PISA — La polvere d'osso era ritenuta necesseria per curare l'epilessia e altri disturbi della mente. Lo studio dell'Università di Pisa condotto dal team di Gino Fornaciari svela il mistero del cranio bucato tra le reliquie dei martiri di Otranto, conservate nella Cattedrale di Otranto: “È stato difficile risalire alle ragioni di questa pratica - spiega Valentina Giuffra, autrice dello studio, pubblicato sul Journal of Ethnopharmacology e ripreso anche da Discovery News - Inizialmente abbiamo preso in considerazione diverse ipotesi, tutte però poco convincenti. Ad esempio una procedura per ricavare reliquie in forma di polvere d'osso non era plausibile, considerando le migliaia di ossa, appartenenti ai martiri che potevano essere facilmente prelevate”.

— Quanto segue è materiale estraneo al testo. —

/-- A frame starts on port p at tick t, after the transmission in progress: SD, the bytes and ED take 4 ns each. One that is still
running is counted with the placing of the next (DESIGN CHOICE, log entry 39). -/
def State.transmitAt (s : State) (p t : Nat) (b : List Byte) (copy : Option Nat) : State :=
  let s := if s.now < t then s.txCount p else s.txSettle p
  s.setPort p { s.port p with
    txFrom := t, txUntil := t + 2 * (b.length + 2), txOwed := true, txCopy := copy, sent := b, rpt := none }

/-- A frame starts on port p now. -/
def State.transmit (s : State) (p : Nat) (b : List Byte) (copy : Option Nat) : State := s.transmitAt p s.now b copy

/-- True while a transmission has begun on port p and not ended. -/
def State.txRuns (s : State) (p : Nat) : Bool := decide ((s.port p).txFrom ≤ s.now) && decide (s.now < (s.port p).txUntil)

/-- The transmission in progress on port p ends with EE (R402, R431, R455); one that has not begun is not sent. -/
def State.txEnd (s : State) (p : Nat) : State :=
  let s := s.txSettle p
  let h := s.port p
  if s.now < h.txUntil then
    s.setPort p { h with txUntil := if h.txFrom ≤ s.now then s.now + 2 else s.now, txOwed := false, txCopy := none }
  else s

/-- The port a drive repeats port p's traffic to (R425). -/
def rptPort (p : Nat) : Nat := if p = 0 then 2 else if p = 1 then 3 else if p = 2 then 0 else 1

/-- A pair of a drive's ports stops repeating while port p takes no traffic: what it repeats from p ends with EE, and RPT_NS of both
reads 0 (R425, R427, R431). -/
def State.repeatStop (s : State) (p : Nat) : State :=
  if s.isDrive && decide (p < 4) then
    let o := rptPort p
    let s := (s.setFld (.portStat p) fPortStat_RPT_NS 0).setFld (.portStat o) fPortStat_RPT_NS 0
    if (s.port o).rpt = some p then
      let s := s.txEnd o
      s.setPort o { s.port o with rpt := none }
    else s
  else s

/-- A port's weir leaves OPEN: its transmission is aborted and its receiver drops what it had (R431). -/
def State.txAbort (s : State) (p : Nat) : State :=
  let cut := s.txRuns p
  let s := (s.repeatStop p).txEnd p
  let s := if cut then s.portErr p (.portErr4 p) fPortErr4_TX_ABORT else s
  s.setPort p { s.port p with rx := {}, rngIn := none, rngReq := none, rpt := none }

/-- A link leaves UP (R402): LINK_DOWN, DOWN_CAUSE, EV_DOWN. A frame being received fails. -/
def State.leaveUp (s : State) (p cause : Nat) : State :=
  let s := (s.repeatStop p).txEnd p
  let h := s.port p
  let s := s.setPort p { h with rx := { h.rx with bad := true }, rngReq := none, rpt := none }
  let s := (s.portErr p (.portErr0 p) fPortErr0_LINK_DOWN).setFld (.portStat p) fPortStat_DOWN_CAUSE cause
  s.raiseIf (s.flag (.portCtl p) fPortCtl_EV_DOWN) (192 + p)

/-- A port returns to DETECT; from UP it leaves by a cause. EQ_CODE reads 0 (R709). -/
def State.toDetect (s : State) (p cause : Nat) : State :=
  let s := if s.link p = lsUP then s.leaveUp p cause else s
  ((s.setLink p lsDETECT).setFld (.portStat p) fPortStat_EQ_CODE 0).setFlag (.portStat p) fPortStat_ALIGNED false

/-- Signal has been present for 10 µs (R401); a port without power detects none. -/
def State.signalDetected (s : State) (p : Nat) : State :=
  let s := if s.link p = lsOFF then s else s.setFlag (.portStat p) fPortStat_SIG_DET true
  if s.link p = lsDETECT then s.setLink p lsACQUIRE else s

/-- True when a port in ADAPT uses a fixed equaliser code. -/
def State.eqFixed (s : State) (p : Nat) : Bool := s.flag (.portCfg p) fPortCfg_EQ_MODE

Incrociare i testi di medicina dell'epoca con la pratica dei fori ha dato la soluzione: “Questi testi riferiscono - prosegue Giuffra - l'uso di polvere di cranio umano come ingrediente per la cura dell'epilessia e di altri disturbi per i quali non esisteva una spiegazione razionale. La testa era considerata la parte più importante del corpo umano, un capolavoro della creazione, depositaria di forze spirituali invisibili che si conserverebbero anche dopo la morte. Il cranio di Otranto rappresenta un'evidenza unica di trapanazione multipla effettuata per ottenere polvere d'osso da usare come ingrediente in preparazioni terapeutiche”.

Il cranio ha sedici buchi rotondeggianti e si nota l'assenza di reazione ossea intorno alle lesioni questo indica un intervento praticato al momento della morte o dopo la morte: “Le lesioni sono il risultato di una trapanazione multipla effettuata con uno strumento dotato di una grande punta arrotondata - conclude Giuffra - questo tipo di strumento non poteva produrre rondelle ossee, ma solo polvere d'osso”.